During her forced stay in Guatemala, Emily allegedly refused to speak to her father over the phone, believing that he had not wanted to come pick her up at the airport. After her return to New York, the girl hid when people knocked on the front door, and would not let go of her father's hand when she left the house, according to the complaint Ruiz filed in Brooklyn against the United States last year.

The case is now before the Eastern District of Virginia after U.S. District Judge Kiyo Matsumoto refused to dismiss it last week.

"The court cannot discern how deciding to wait fourteen hours before contacting E.R.'s parents and to only provide the child with a cookie and a soda over twenty hours could constitute a considered judgment grounded in social, economic, or political policies," Matsumoto said. "Indeed, the government has not offered any reason as to why the CBP Officers' actions in this regard were justified by or susceptible to policy analysis."

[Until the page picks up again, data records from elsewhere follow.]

-- ==== Sys2Proof/Laws/Stack.lean ====
section
/-! SUPPORT. Addresses of operands as numbers, what pushes store and pulls find, and what `Normalize` leaves in each register. -/

namespace Sys2Proof.Machine

variable {s t : State}

/-! ### Addresses as numbers -/

theorem zext24_toNat (v : Word) : (zext24 v).toNat = v.toNat := by
  have := v.isLt; simp [zext24, BitVec.toNat_setWidth]; omega

theorem word_add_add (a : Word) (i j : Nat) : a + BitVec.ofNat 16 i + BitVec.ofNat 16 j = a + BitVec.ofNat 16 (i + j) := by
  apply BitVec.eq_of_toNat_eq; simp [BitVec.toNat_add]; omega

theorem Loc.linear_addr (a : Addr) (k : Nat) : ((Loc.linear a).addr k).toNat = (a.toNat + k) % 2 ^ 24 := by
  simp [Loc.addr, BitVec.toNat_add]

theorem Loc.bank0_addr (o : Word) (k : Nat) : ((Loc.bank0 o).addr k).toNat = (o.toNat + k) % 65536 := by
  simp [Loc.addr, toNat_addr24, BitVec.toNat_add]

theorem Loc.page_addr (o : Word) (k : Nat) :
    ((Loc.page o).addr k).toNat = (hi8 o).toNat * 256 + ((lo8 o).toNat + k) % 256 := by
  simp [Loc.addr, toNat_addr24, toNat_join16, BitVec.toNat_add]

theorem State.dataBank_addr (s : State) (p i : Word) (k : Nat) :
    ((s.dataBank p i).addr k).toNat = (s.dbr.toNat * 65536 + p.toNat + i.toNat + k) % 2 ^ 24 := by
  simp [State.dataBank, Loc.linear_addr, BitVec.toNat_add, zext24_toNat, toNat_addr24]

theorem State.direct_addr_nowrap (s : State) (d : Byte) (i : Word) (k : Nat) (h : ¬ (s.e = true ∧ lo8 s.d = 0)) :
    ((s.direct d i).addr k).toNat = (s.d.toNat + d.toNat + i.toNat + k) % 65536 := by
  have : s.dpw = false := by simpa [State.dpw] using h
  simp [State.direct, this, Loc.bank0_addr, BitVec.toNat_add, toNat_zext16]

theorem State.direct_addr_wrap (s : State) (d : Byte) (i : Word) (k : Nat) (h : s.e = true ∧ lo8 s.d = 0) :
    ((s.direct d i).addr k).toNat = (hi8 s.d).toNat * 256 + (d.toNat + (lo8 i).toNat + k) % 256 := by
  have : s.dpw = true := by simpa [State.dpw] using h
  simp [State.direct, this, Loc.page_addr, BitVec.toNat_add]

/-! ### Pushes -/

/-- One pushed byte. -/
theorem State.push8_stores_one (s : State) (v : Byte) : s.stores (s.push8 v) 1 s.stackBelow (fun _ => v) :=
  State.push8_stores (State.stores_zero (System.readOf.refl _)) (by omega) rfl State.spDown_zero.symm rfl

/-- A push at width `w` stores the value's bytes below `S`, the high one first (R69). -/
theorem State.pushW_stores (s : State) (w : Width) (v : Word) :
    s.stores (s.pushW w v) (widthBytes w) s.stackBelow (pushedByte w v) := by
  cases w
  · exact State.push8_stores (State.stores_zero (System.readOf.refl _)) (by omega) rfl State.spDown_zero.symm rfl
  · refine State.push8_stores (t := s.push8 (hi8 v)) ?_ (by omega) (by simp) (by simp) rfl
    exact State.push8_stores (State.stores_zero (System.readOf.refl _)) (by omega) rfl State.spDown_zero.symm rfl

theorem State.push16_sp (s : State) (v : Word) : (s.push16 v).sp = s.spDown 2 := by
  simp only [State.push16, State.push8_sp]
  exact State.spDown_spDown (by simp) (by simp) 1

theorem State.pushW_sp (s : State) (w : Width) (v : Word) : (s.pushW w v).sp = s.spDown (widthBytes w) := by
  cases w
  · simp [State.pushW, widthBytes]
  · exact s.push16_sp v

@[simp] theorem State.push16N_sp (s : State) (v : Word) : (s.push16N v).sp = s.sp - 2 := by
  simp [State.push16N]; apply BitVec.eq_of_toNat_eq; simp [BitVec.toNat_sub]; omega

/-- The 16-bit variant stores the same two bytes at `S` and `S - 1` by 16-bit arithmetic (R69). -/
theorem State.push16N_stores (h : s.sys.readOf t.sys) (hs : t.sp = s.sp) (v : Word) :
    s.stores (t.push16N v) 2 (fun k => addr24 0 (s.sp - BitVec.ofNat 16 k)) (pushedByte .w16 v) := by
  refine State.push8N_stores (t := t.push8N (hi8 v)) ?_ (by omega) (by simp; exact h.romMap) (by simp [hs]) rfl
  exact State.push8N_stores (State.stores_zero h) (by omega) h.romMap (by simp [hs]) rfl

theorem State.fixStackPage_sp (s : State) : s.fixStackPage.sp = s.spFixed s.sp := by
  unfold State.fixStackPage State.spFixed; split <;> simp

/-! ### Pulls -/

@[simp] theorem State.pull8_sp (s : State) : s.pull8.2.sp = s.spUp 1 := by simp [State.pull8, State.spUp]

@[simp] theorem State.pull16_sp (s : State) : s.pull16.2.sp = s.spUp 2 := by
  simp only [State.pull16, State.pull8_sp]; exact State.spUp_spUp (by simp) (by simp) 1

@[simp] theorem State.pullW_sp (s : State) (w : Width) : (s.pullW w).2.sp = s.spUp (widthBytes w) := by
  cases w <;> simp [State.pullW, widthBytes]

@[simp] theorem State.pull8N_sp (s : State) : s.pull8N.2.sp = s.sp + 1 := by simp [State.pull8N]

@[simp] theorem State.pull16N_sp (s : State) : s.pull16N.2.sp = s.sp + 2 := by
  simp only [State.pull16N, State.pull8N_sp]; exact word_add_add s.sp 1 1

theorem State.setSp_spUp_spUp (s : State) : (s.setSp (s.spUp 1)).spUp 1 = s.spUp 2 := State.spUp_spUp (by simp) (by simp) 1

/-- A pull of a byte that memory shows (R70). -/
theorem State.pull8_of_peek {b : Byte} (h : s.sys.peek (s.stackAbove 1) = some b) : s.pull8 = (b, s.setSp (s.spUp 1)) := by
  simp only [State.pull8]
  have : (if s.e = true then join16 (hi8 s.sp) (lo8 s.sp + 1) else s.sp + 1) = s.spUp 1 := by simp [State.spUp]
  rw [this]; exact State.read8_of_peek (by simpa [State.stackAbove_eq] using h)

/-- A pull of a word that memory shows (R70). -/
theorem State.pull16_of_peek {v : Word} (h : s.sys.showsWord (s.stackAbove 1) (s.stackAbove 2) v) :
    s.pull16 = (v, s.setSp (s.spUp 2)) := by
  have h2 : (s.setSp (s.spUp 1)).pull8 = (hi8 v, (s.setSp (s.spUp 1)).setSp (s.spUp 2)) := by
    have := State.pull8_of_peek (s := s.setSp (s.spUp 1)) (b := hi8 v)
      (by rw [State.stackAbove_eq, s.setSp_spUp_spUp]; simpa [State.stackAbove_eq] using h.2)
    rw [this, s.setSp_spUp_spUp]
  simp only [State.pull16, State.pull8_of_peek h.1, h2, join16_hi_lo]; rfl

theorem State.pullW_w8_of_peek {b : Byte} (h : s.sys.peek (s.stackAbove 1) = some b) :
    s.pullW .w8 = (zext16 b, s.setSp (s.spUp 1)) := by
  simp [State.pullW, State.pull8_of_peek h]

theorem State.pullW_w16_of_peek {v : Word} (h : s.sys.showsWord (s.stackAbove 1) (s.stackAbove 2) v) :
    s.pullW .w16 = (v, s.setSp (s.spUp 2)) := by
  simp [State.pullW, State.pull16_of_peek h]

/-- A pulled value fits its width. -/
theorem State.pullW_trunc (s : State) (w : Width) : trunc w (s.pullW w).1 = (s.pullW w).1 := by
  cases w <;> simp [State.pullW]

theorem State.pull8N_of_peek {b : Byte} (h : s.sys.peek (addr24 0 (s.sp + 1)) = some b) :
    s.pull8N = (b, s.setSp (s.sp + 1)) := by
  simp only [State.pull8N]; exact State.read8_of_peek (by simpa using h)

theorem State.pull16N_of_peek {v : Word} (h : s.sys.showsWord (addr24 0 (s.sp + 1)) (addr24 0 (s.sp + 2)) v) :
    s.pull16N = (v, s.setSp (s.sp + 2)) := by
  have h2 : (s.setSp (s.sp + 1)).pull8N = (hi8 v, (s.setSp (s.sp + 1)).setSp (s.sp + 2)) := by
    have e : s.sp + 1 + 1 = s.sp + 2 := word_add_add s.sp 1 1
    have := State.pull8N_of_peek (s := s.setSp (s.sp + 1)) (b := hi8 v)
      (by simp only [State.setSp_sp, State.setSp_sys, e]; exact h.2)
    rw [this]; simp only [State.setSp_sp, e]
  simp only [State.pull16N, State.pull8N_of_peek h.1, h2, join16_hi_lo]; rfl

/-- Pulling as many bytes as were pushed brings `S` back (R69, R70). -/
theorem State.spUp_of_spDown (he : t.e = s.e) {n : Nat} (hs : t.sp = s.spDown n) : t.spUp n = s.sp := by
  simp only [State.spUp, he, hs, State.spDown]
  split
  · simp only [hi8_join16, lo8_join16]
    have : lo8 s.sp - BitVec.ofNat 8 n + BitVec.ofNat 8 n = lo8 s.sp := by simp
    rw [this]; simp
  · simp

/-- The byte `k` above the stack pointer after `n` pushes is the byte `n - k` below where it stood. -/
theorem State.stackAbove_of_spDown (he : t.e = s.e) {n k : Nat} (hs : t.sp = s.spDown n) (hk : k ≤ n) :
    t.stackAbove k = s.stackBelow (n - k) := by
  rw [State.stackAbove_eq, State.stackBelow_eq]
  congr 1
  simp only [State.spUp, he, hs, State.spDown]
  have := s.sp.isLt
  have := (lo8 s.sp).isLt
  split
  · simp only [hi8_join16, lo8_join16]
    congr 1
    apply BitVec.eq_of_toNat_eq; simp [BitVec.toNat_sub, BitVec.toNat_add]; omega
  · apply BitVec.eq_of_toNat_eq; simp [BitVec.toNat_sub, BitVec.toNat_add]; omega

/-! ### Normalize -/

/-- The flags after `Normalize()` (R41). -/
theorem State.normalize_flag (s : State) (f : Flag) :
    s.normalize.flag f = if f = .m ∨ f = .x then s.e || s.flag f else s.flag f := by
  unfold State.normalize
  dsimp only
  have key : ∀ t : State,
      (if t.flag .x = true then (t.setX (zext16 (lo8 t.x))).setY (zext16 (lo8 t.y)) else t).flag f = t.flag f := by
    intro t; split <;> rfl
  rw [key]
  cases he : s.e
  · simp
  · simp only [if_true, State.setSp_flag, State.flag_setFlag]
    cases f <;> simp

/-- `S` after `Normalize()` (R41). -/
theorem State.normalize_sp (s : State) : s.normalize.sp = if s.e then join16 1 (lo8 s.sp) else s.sp := by
  unfold State.normalize
  dsimp only
  have key : ∀ t : State,
      (if t.flag .x = true then (t.setX (zext16 (lo8 t.x))).setY (zext16 (lo8 t.y)) else t).sp = t.sp := by
    intro t; split <;> rfl
  rw [key]; split <;> rfl

/-- `X` after `Normalize()` (R41). -/
theorem State.normalize_x (s : State) : s.normalize.x = if s.normalize.flag .x then zext16 (lo8 s.x) else s.x := by
  rw [State.normalize_flag]
  unfold State.normalize
  dsimp only
  cases he : s.e
  · cases hx : s.flag .x <;> simp [hx]
  · simp

/-- `Y` after `Normalize()` (R41). -/
theorem State.normalize_y (s : State) : s.normalize.y = if s.normalize.flag .x then zext16 (lo8 s.y) else s.y := by
  rw [State.normalize_flag]
  unfold State.normalize
  dsimp only
  cases he : s.e
  · cases hx : s.flag .x <;> simp [hx]
  · simp

end Sys2Proof.Machine
end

In addition, the immigration status of Emily's parents has no bearing on her right to be reunited with her parents in the U.S.

"The government fails to identify any policy, guideline or regulation relating to the situation of an admitted minor U.S. citizen being separated from her parents that would justify the application of the discretionary function exception, and offers no authority as to why CBP Officers could properly exercise discretion by simply refusing to reunite a verified U.S. minor citizen with her biological and legal parents," the judge found.

Virginia is the proper venue for the case because most of the witnesses reside there, and that is where the incident giving rise to this lawsuit took place, according to the ruling.

Matsumoto noted that Emily has been living in Guatemala with no plans to return to the United States, let alone New York.